8.If the toys are not organized and my children refuse to put them away, they “disappear” for a few days. The concept here is the toys belong to you, but if you can’t take care of your belongings, mom will do it, but the toys won’t be yours for some time.

9.If someone makes a mess, that person cleans it (with some help, if needed). For example, my son was feeding his fish and spilled the fish food on the table. I offered him items he would need for cleaning and was by his side, helping to hold the fish food he was cleaning up, but he was the one responsible for the process. Also, if something drops, don’t rush to pick it up for your little one, even if they are less than a year old. They are capable to bend their knees and pick it up by themselves. A favorite Montessori quote of mine is,  “Never help a child with a task at which they feel they can succeed”. Children can accomplish more than some adults think they can.

10.When we are getting ready to eat, the whole family participates. Little children make sure they have plates, spoons or forks, water, and napkins. After each meal older children carry their plates to the kitchen sink or set them in the dishwasher.
11.We do not sit on the kitchen table itself. A favorite Montessori principle is “Freedom within the limits”. I try to abide by this philosophy with my children. Yes, we can be silly, but it does not lead us to behaving out of control.
12.In our family, we always offer a choice or multiple options. I think it's unfair when we don’t have a choice to decide on. It’s like going to the store to buy a wedding dress and finding out the store has only one dress on sale. Bummer! The same goes for kids. They wake up and run to the refrigerator to have yogurt for breakfast, but they are told to eat warm oatmeal. So, when possible, I try to make my children in charge of some decisions. Some examples, I offer them two types of breakfast they can choose from or two different places we can go for a walk, two jackets they can wear, and what they would like to do first, and so on. If they refuse both options, I tell them, mom will then make a decision. By creating scenarios with multiple options, we show our children that their opinion matters and even though they are little human beings, their decisions can have an impact on their lives. Families, where parents make all the decisions for them, fail to allow their children to develop problem solving skills and later have challenges with being indecisive.
13.The most important of all rules is to always ensure everyone knows who the authority in the home is. Do not let your children at any age dictate you what needs to take place. With all the respect and love, our children need to know that their parents are the ones in charge of the family. It’s sad to observe how a little toddler dictates to his mom where to go, what to eat, and how to act. We can’t lose control over our little children. Otherwise, instead of us educating them, they will educate us.
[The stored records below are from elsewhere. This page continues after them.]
/-- An unpadded ENCRYPT does not see the bytes beyond the whole blocks of its input. -/
theorem exec_encrypt_withInBuf (s : State) (m : Memory) (hp : s.cfg.pad = false)
    (h : ∀ k, k < wholeBlocks s.inLen.toNat → m.read k = s.inBuf.read k) :
    exec .encrypt (withInBuf m s) = mapNext (withInBuf m) (exec .encrypt s) := by
  have hf := passesThrough_withInBuf m
  have hp' : (withInBuf m s).cfg.pad = false := hp
  have hn : bytesRead .encrypt (withInBuf m s) = wholeBlocks s.inLen.toNat := by rw [bytesRead, hp']; rfl
  refine hf.exec .encrypt s (validate_withInBuf _ m s) (inputWritten_withInBuf _ m s (by rwa [hn]))
    (hf.encryptBody s fun rk => ?_)
  rw [hp, hp', encryptMsg_inputBytes_unpadded, encryptMsg_inputBytes_unpadded]
  exact congrArg (fun b => (ecbEncrypt b rk, _)) (inputBytes_withInBuf _ m s h)

/-- DECRYPT does not see the bytes beyond the whole blocks of its input. -/
theorem exec_decrypt_withInBuf (s : State) (m : Memory)
    (h : ∀ k, k < wholeBlocks s.inLen.toNat → m.read k = s.inBuf.read k) :
    exec .decrypt (withInBuf m s) = mapNext (withInBuf m) (exec .decrypt s) := by
  have hf := passesThrough_withInBuf m
  refine hf.exec .decrypt s (validate_withInBuf _ m s) (inputWritten_withInBuf _ m s h)
    (hf.decryptBody s (fun _ => rfl) (fun _ => rfl) fun rk => ?_)
  have hin : inputBytes (wholeBlocks (withInBuf m s).inLen.toNat) (withInBuf m s) =
    inputBytes (wholeBlocks s.inLen.toNat) s := inputBytes_withInBuf _ m s h
  rw [decryptMsg_inputBytes, decryptMsg_inputBytes, hin]
  rfl

/-- Settles O25: both commands see only the whole blocks of IN_BUF, and pass every other buffer through. -/
theorem droppedBytesNeverMatter : Obligations.DroppedBytesNeverMatter := by
  intro i s m hi h
  have hexec : exec i (withInBuf m s) = mapNext (withInBuf m) (exec i s) := by
    rcases hi with ⟨rfl, hp⟩ | rfl
    · exact exec_encrypt_withInBuf s m hp h
    · exact exec_decrypt_withInBuf s m h
  obtain ⟨hnext, hfault⟩ := next_and_fault_of_mapNext hexec
  exact ⟨hnext, hfault .uninitRead⟩

end Sys2Proof.Machine

namespace Sys2Proof.Machine

/-! ## The commands (46_commands.md) -/

/-! ### The block commands (R257, R258) -/

/-- A command that passes Validate on written input completes with what its body stores (46_commands.md R252). -/
theorem completes_of_body (i : Instr) (s : State) (out : List Byte) (tr pi po : Bool) (hv : validate i s = none)
    (hw : inputWritten (bytesRead i s) s = true)
    (hb : bodyOf i s = complete out.length tr pi po (storeOut out (loadRoundKeys s))) :
    ∃ t, exec i s = .next t ∧
      CompletesTo s t (keySchedule s.key.toList) out (successStatus s.status tr pi po) :=
  ⟨_, exec_of_ok i s hv hw, hb ▸ completesTo_complete s out tr pi po⟩

/-- A block command on one block with a key passes Validate: MAX_MSG is at least 16 (60_exceptions.md R302). -/
theorem validate_block_of_ok (i : Instr) (hi : i = .encBlock ∨ i = .decBlock) (s : State)
    (hp : paramsWf s.params = true) (hk : s.keylen = 16) (hn : s.inLen = 16) : validate i s = none := by
  obtain ⟨-, hm, -⟩ := legal_of_paramsWf _ hp
  have hlen : ¬ s.params.maxMsg < s.inLen.toNat := by rw [hn]; exact Nat.not_lt.mpr hm
  rw [validate_block i hi, if_neg hlen, if_neg (not_not.mpr hk), if_neg (not_not.mpr hn)]

/-- Settles O11: both pass Validate, and their bodies read the written block. -/
theorem blockCommandsComplete : Obligations.BlockCommandsComplete := by
  intro s b hp hk hn hb hin
  have hw : inputWritten 16 s = true := hb ▸ inputWritten_of_inputIs b s hin
  have hbytes : inputBytes 16 s = b := hb ▸ inputBytes_of_inputIs b s hin
  refine ⟨completes_of_body .encBlock s _ _ _ _ (validate_block_of_ok _ (.inl rfl) s hp hk hn) hw ?_,
    completes_of_body .decBlock s _ _ _ _ (validate_block_of_ok _ (.inr rfl) s hp hk hn) hw ?_⟩
  · simp only [bodyOf, encBlockBody, hbytes, loadRoundKeys_rk, encryptBlock_length]
  · simp only [bodyOf, decBlockBody, hbytes, loadRoundKeys_rk, decryptBlock_length]

/-! ### The checks and the chaining seed of a message command -/

/-- The checks of a message command (60_exceptions.md R302). -/
theorem validate_message (i : Instr) (hi : i = .encrypt ∨ i = .decrypt) (s : State) :
    validate i s =
      if s.params.maxMsg < s.inLen.toNat then some .invalidLength
      else if s.keylen ≠ 16 then some .invalidKeyLength
      else if s.cfg.pad = true ∧ s.ivlen ≠ 0 ∧ s.ivlen ≠ 16 then some .invalidIvLength
      else if s.cfg.strict = true ∧ s.inLen.toNat % 16 ≠ 0 ∧ (i = .decrypt ∨ s.cfg.pad = false) then some .truncatedInput
      else none := by
  rcases hi with rfl | rfl <;> simp [validate, readsInput, isMessage, isBlock, and_assoc]

/-- A message command passes Validate on a key, a message that fits, with PAD = 1 an IV of 16 bytes or none, and in strict mode
whole blocks where it would drop bytes. -/
theorem validate_message_of_ok (i : Instr) (hi : i = .encrypt ∨ i = .decrypt) (s : State)
    (hn : s.inLen.toNat ≤ s.params.maxMsg) (hk : s.keylen = 16)
    (hiv : s.cfg.pad = true → s.ivlen = 16 ∨ s.ivlen = 0)
    (hs : s.cfg.strict = true → i = .decrypt ∨ s.cfg.pad = false → s.inLen.toNat % 16 = 0) : validate i s = none := by
  have hseed : ¬(s.cfg.pad = true ∧ s.ivlen ≠ 0 ∧ s.ivlen ≠ 16) := fun ⟨hp, h0, h16⟩ => (hiv hp).elim h16 h0
  have htrunc : ¬(s.cfg.strict = true ∧ s.inLen.toNat % 16 ≠ 0 ∧ (i = .decrypt ∨ s.cfg.pad = false)) :=
    fun ⟨hst, hmod, hi⟩ => hmod (hs hst hi)
  rw [validate_message i hi, if_neg (Nat.not_lt.mpr hn), if_neg (not_not.mpr hk), if_neg hseed, if_neg htrunc]

/-- The seed of a padded message command: IV, or sixteen zero bytes without one (45_chaining_padding.md R224). -/
theorem ivSeed_eq (s : State) (iv : List Byte)
    (h : (s.ivlen = 16 ∧ iv = s.iv.toList) ∨ (s.ivlen = 0 ∧ iv = List.replicate 16 0)) : ivSeed s = iv := by
  rcases h with ⟨h16, rfl⟩ | ⟨h0, rfl⟩
  · exact ivSeed_of_iv s h16
  · exact ivSeed_of_noiv s h0

/-- The seed is a block. -/
@[simp] theorem ivSeed_length (s : State) : (ivSeed s).length = 16 := by
  unfold ivSeed
  split <;> simp

/-! ### ENCRYPT (R260) -/

/-- A padded ENCRYPT completes with the CBC encryption of the padded input, chained from the seed. -/
theorem exec_encrypt_padded (s : State) (p : List Byte) (hp : s.cfg.pad = true) (hk : s.keylen = 16)
    (hiv : s.ivlen = 16 ∨ s.ivlen = 0) (hn : p.length = s.inLen.toNat) (hm : p.length ≤ s.params.maxMsg)
    (hin : InputIs p s) :
    ∃ t, exec .encrypt s = .next t ∧
      CompletesTo s t (keySchedule s.key.toList) (cbcEncrypt (pad p) (ivSeed s) (keySchedule s.key.toList))
        (successStatus s.status false false false) := by
  have hbytes : inputBytes s.inLen.toNat s = p := hn ▸ inputBytes_of_inputIs p s hin
  have hv : validate .encrypt s = none :=
    validate_message_of_ok _ (.inl rfl) s (hn ▸ hm) hk (fun _ => hiv) (by simp [hp])
  refine completes_of_body .encrypt s _ _ _ _ hv ?_ ?_
  · rw [bytesRead, if_pos hp, ← hn]
    exact inputWritten_of_inputIs p s hin
  · simp only [bodyOf, encryptBody, encryptMsg, hbytes, hp, if_true, loadRoundKeys_rk]

/-- Settles O12: the seed is IV or sixteen zero bytes. -/
theorem paddedEncryptCompletes : Obligations.PaddedEncryptCompletes := by
  intro s p hp hk hn hm hin
  refine ⟨fun h16 => ?_, fun h0 => ?_⟩
  · rw [← ivSeed_of_iv s h16]
    exact exec_encrypt_padded s p hp hk (.inl h16) hn hm hin
  · rw [← ivSeed_of_noiv s h0]
    exact exec_encrypt_padded s p hp hk (.inr h0) hn hm hin

/-- Settles O13: the body reads the whole blocks only. -/
theorem unpaddedEncryptCompletes : Obligations.UnpaddedEncryptCompletes := by
  intro s p hp hk hm hs hn hin
  replace hn : p.length = wholeBlocks s.inLen.toNat := hn
  have hbytes : inputBytes (wholeBlocks s.inLen.toNat) s = p := hn ▸ inputBytes_of_inputIs p s hin
  have hv : validate .encrypt s = none :=
    validate_message_of_ok _ (.inl rfl) s hm hk (by simp [hp]) (fun hst _ => hs hst)
  refine completes_of_body .encrypt s _ _ _ _ hv ?_ ?_
  · rw [bytesRead, if_neg (by simp [hp]), ← hn]
    exact inputWritten_of_inputIs p s hin
  · rw [← wholeBlocks_ne, ← hbytes]
    exact encryptBody_unpadded s hp

/-! ### DECRYPT (R261) -/

/-- The body of DECRYPT with PAD = 1 on the whole blocks `c` of its input. -/
theorem decryptBody_padded (s : State) (c : List Byte) (hp : s.cfg.pad = true)
    (hn : c.length = wholeBlocks s.inLen.toNat) (hin : InputIs c s) :
    let u := unpad (cbcDecrypt c (ivSeed s) (keySchedule s.key.toList))
    decryptBody s =
      finishDecrypt (u.1, decide (s.inLen.toNat % 16 ≠ 0), if u.2 then .valid else .invalid) (loadRoundKeys s) := by
  have hbytes : inputBytes (wholeBlocks s.inLen.toNat) s = c := hn ▸ inputBytes_of_inputIs c s hin
  simp only [decryptBody, decryptMsg_inputBytes, hbytes, hp, if_true, loadRoundKeys_rk, wholeBlocks_ne]

/-- The body of DECRYPT with PAD = 0 on the whole blocks `c` of its input: it looks at no padding, so it completes. -/
theorem decryptBody_unpadded (s : State) (c : List Byte) (hp : s.cfg.pad = false)
    (hn : c.length = wholeBlocks s.inLen.toNat) (hin : InputIs c s) :
    let out := ecbDecrypt c (keySchedule s.key.toList)
    decryptBody s =
      complete out.length (decide (s.inLen.toNat % 16 ≠ 0)) false false (storeOut out (loadRoundKeys s)) := by
  have hbytes : inputBytes (wholeBlocks s.inLen.toNat) s = c := hn ▸ inputBytes_of_inputIs c s hin
  simp only [decryptBody, decryptMsg_inputBytes, hbytes, hp, loadRoundKeys_rk, wholeBlocks_ne]
  exact finishDecrypt_of_ok _ _ fun h => nomatch h.1

/-- DECRYPT reads the whole blocks of its input only (46_commands.md R263). -/
theorem inputWritten_decrypt (s : State) (c : List Byte) (hn : c.length = wholeBlocks s.inLen.toNat) (hin : InputIs c s) :
    inputWritten (bytesRead .decrypt s) s = true := by
  rw [bytesRead, ← hn]
  exact inputWritten_of_inputIs c s hin

/-- A padded DECRYPT completes with the unpadded CBC decryption of the whole blocks of its input, unless it is strict and has
bytes to drop or no valid padding. -/
theorem exec_decrypt_padded (s : State) (c : List Byte) (hp : s.cfg.pad = true) (hk : s.keylen = 16)
    (hiv : s.ivlen = 16 ∨ s.ivlen = 0) (hm : s.inLen.toNat ≤ s.params.maxMsg)
    (hn : c.length = wholeBlocks s.inLen.toNat) (hin : InputIs c s) :
    let u := unpad (cbcDecrypt c (ivSeed s) (keySchedule s.key.toList))
    (s.cfg.strict = true → s.inLen.toNat % 16 = 0 ∧ u.2 = true) →
    ∃ t, exec .decrypt s = .next t ∧
      CompletesTo s t (keySchedule s.key.toList) u.1
        (successStatus s.status (decide (s.inLen.toNat % 16 ≠ 0)) (!u.2) u.2) := by
  intro u hs
  have hv : validate .decrypt s = none :=
    validate_message_of_ok _ (.inr rfl) s hm hk (fun _ => hiv) (fun hst _ => (hs hst).1)
  refine completes_of_body .decrypt s _ _ _ _ hv (inputWritten_decrypt s c hn hin)
    ((decryptBody_padded s c hp hn hin).trans ?_)
  change finishDecrypt (u.1, _, if u.2 then .valid else .invalid) _ = _
  cases hu : u.2 with
  | true => exact finishDecrypt_of_ok _ _ fun h => nomatch h.1
  | false => exact finishDecrypt_of_ok _ _ fun h => absurd (hu.symm.trans (hs h.2).2) (by decide)

/-- Settles O14: the seed is IV or sixteen zero bytes. -/
theorem paddedDecryptCompletes : Obligations.PaddedDecryptCompletes := by
  intro s c iv hp hk hm hiv hn hin
  rw [← ivSeed_eq s iv hiv]
  exact exec_decrypt_padded s c hp hk (hiv.imp And.left And.left) hm hn hin

/-- Settles O15: without a padding there is nothing that could be invalid. -/
theorem unpaddedDecryptCompletes : Obligations.UnpaddedDecryptCompletes := by
  intro s c hp hk hm hs hn hin
  have hv : validate .decrypt s = none :=
    validate_message_of_ok _ (.inr rfl) s hm hk (by simp [hp]) (fun hst _ => hs hst)
  exact completes_of_body .decrypt s _ _ _ _ hv (inputWritten_decrypt s c hn hin) (decryptBody_unpadded s c hp hn hin)

end Sys2Proof.Machine

namespace Sys2Proof.Machine

/-! ### The round trip on the machine (R231, R260, R261) -/

/-- The length of a padded encryption. -/
theorem cbcEncrypt_pad_length (p iv : List Byte) (rk : Vector Word 32) :
    (cbcEncrypt (pad p) iv rk).length = 16 * (p.length / 16 + 1) :=
  encryptMsg_length_padded p rk iv
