/-- A bank (R192): its write count, its content and the CRC-16 stored over both. A bank never written holds none of
them. -/
structure Bank (α : Type) where
  written : Bool
  count : Nat
  content : α
  crc : BitVec 16
deriving DecidableEq, Repr

/-- The two banks of a region. `source` is the bank that supplied the region at the last loading or that the
last completed write wrote; none when neither has happened (R192). -/
structure Banks (α : Type) where
  bank0 : Bank α
  bank1 : Bank α
  source : Option BankId
deriving DecidableEq, Repr

/-- Two banks never written. -/
def Banks.blank {α : Type} (content : α) : Banks α :=
  { bank0 := { written := false, count := 0, content, crc := 0 },
    bank1 := { written := false, count := 0, content, crc := 0 }, source := none }

/-- The six regions (R191). -/
@[ext]
structure Store where
  calibration : Banks Calibration
  settings : Banks Settings
  fences : Banks FenceState
  items : Banks ItemTable
  meters : Banks MetersContent
  trucks : Banks (List TruckSummary)
deriving DecidableEq, Repr

/-- The store of a part fresh from manufacture: no region has ever been written. -/
def Store.blank : Store :=
  { calibration := .blank .default, settings := .blank .default, fences := .blank .empty,
    items := .blank (Vector.replicate 32 none), meters := .blank .zero, trucks := .blank [] }

/-- The content a write stores. -/
inductive RegionContent where
  | calibration (c : Calibration)
  | settings (c : Settings)
  | fences (c : FenceState)
  | items (c : ItemTable)
  | meters (c : MetersContent)
  | trucks (c : List TruckSummary)
deriving DecidableEq, Repr

/-- A region write in flight (R194). -/
structure RegionWrite where
  content : RegionContent
  bank : BankId
  count : Nat
  since : Millis
  carriesCommit : Bool
deriving DecidableEq, Repr

/-- How a master means to give the token back (section 5.4). -/
inductive Policy where
  | whenDone | onRequest
deriving DecidableEq, Repr, Inhabited

/-- A master with the policy of its latest accepted request: the holder, or a waiter (R87). -/
structure Claim where
  who : Master
  policy : Policy
deriving DecidableEq, Repr

/-- The staged subject with its origin (R93); an item carries its two written-marks. -/
inductive Staged where
  | fenceSet (slot : Fin 4) (entries : FenceSet)
  | item (index : Fin 32) (content : Option ItemDef) (lastDoneWritten nextDueWritten : Bool)
  | calibration (c : Calibration)
deriving DecidableEq, Repr

/-- A commit in progress (R87): the subject and the master that committed it. -/
structure Commit where
  subject : Staged
  who : Master
deriving DecidableEq, Repr

/-- The token record (R87). -/
@[ext]
structure Token where
  holder : Option Claim
  silence : Option Millis
  silenceDue : Bool
  waiting : List Claim
  staging : Option Staged
  commit : Option Commit
deriving DecidableEq, Repr

/-- The reset values of R87. -/
def Token.reset : Token :=
  { holder := none, silence := none, silenceDue := false, waiting := [], staging := none, commit := none }

/-- The volatile part of the Retained Store and the live calibration block. -/
@[ext]
structure Rts where
  cal : Calibration
  pendingSave : List Region
  inFlight : Option RegionWrite
  failed : List Region
  token : Token
deriving DecidableEq, Repr

/-- The reset values of R87, R194 and R195. -/
def Rts.reset : Rts :=
  { cal := .default, pendingSave := [], inFlight := none, failed := [], token := .reset }

/-! ## Link Controller (R181 to R190) -/

/-- Severities, from lowest to highest (00 section 5.4). -/
inductive Severity where
  | info | advise | warn | fault
deriving DecidableEq, Repr, Inhabited

/-- Notice kinds, in the order of their codes 1 to 30 (R182). -/
inductive NoticeKind where
  | modeChange | sensorState | poseValidity | passWeighed | targetReached | lastPass | truckClosed | activeSet
  | fenceLock | fenceDataLost | tokenLost | tokenGranted | recordCommitted | grantUnconfirmed | responseLate
  | responseFail | engineSlot | startFailed | joinRefused | leaveRefused | groupDropped | idleState
  | shutdownWarning | powerMode | itemState | restriction | metersLost | itemsLost | pvcSilent | storeError
deriving DecidableEq, Repr, Inhabited

/-- An entry of the notice queue (R188). The value is absent where the owning rule states none. -/
structure Notice where
  kind : NoticeKind
  subject : Nat
  severity : Severity
  value : Option Nat
  stamp : Option Nat
deriving DecidableEq, Repr

/-- Reply results, in the order of their codes (R182). -/
inductive ReplyResult where
  | accepted | acceptedClamped | refusedState | refusedRole | refusedToken | refusedLock | refusedRange
  | refusedBusy | crcMismatch | storeFailed
deriving DecidableEq, Repr, Inhabited

/-- A reply in the reply queue (R183): what the REPLY frame carries (the detail absent where the owning rule
states none), the record content for READ, and how many of its frames have been handed over. -/
structure Reply where
  code : Nat
  result : ReplyResult
  detail : Option Int
  dest : Master
  content : List Byte
  sent : Nat
deriving DecidableEq, Repr

/-- The frames the part sends, by their fields; `TxFrame.bytes` gives the layout of R182. -/
inductive TxFrame where
  | grantCaps (seq : Nat) (caps : PerFn Nat)
  | grantPower (g : Grant)
  | engineRequest (e : Engine) (r : EngineRequest)
  | poseReport0 (p : Pose)
  | poseReport1 (p : Pose)
  | notice (n : Notice)
  | reply (code : Nat) (result : ReplyResult) (detail : Option Int) (dest : Master)
  | record (dest : Master) (index count : Nat) (content : List Byte)
deriving DecidableEq, Repr

/-- The holder's half-write (R184): the arguments of the first frame of FENCE_WRITE. -/
structure HalfWrite where
  index : Nat
  kind : Nat
  enabled : Bool
  margin : Nat
  creep : Nat
deriving DecidableEq, Repr

/-- The conditions that can latch a fault (R190). -/
inductive Condition where
  | storeError | fenceDataLost | poseInvalid | grantUnconfirmed | pvcSilent | responseFail | engineFault
  | itemOverdue
deriving DecidableEq, Repr, Inhabited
Like any other parent, I have days or even weeks when everything goes smooth and easy. But there is always that day when things just don’t go the way we want to. What do I do? I drop everything and take my kids outside. Let them run and get fresh air. It always works wonders. When I have doubts about decisions I need to make regarding my children, I always ask myself, “How would I want to be treated?” And if the answer is, “Not the way I treat my child at this moment”, I change my strategy. But not my boundaries. Those remain the same.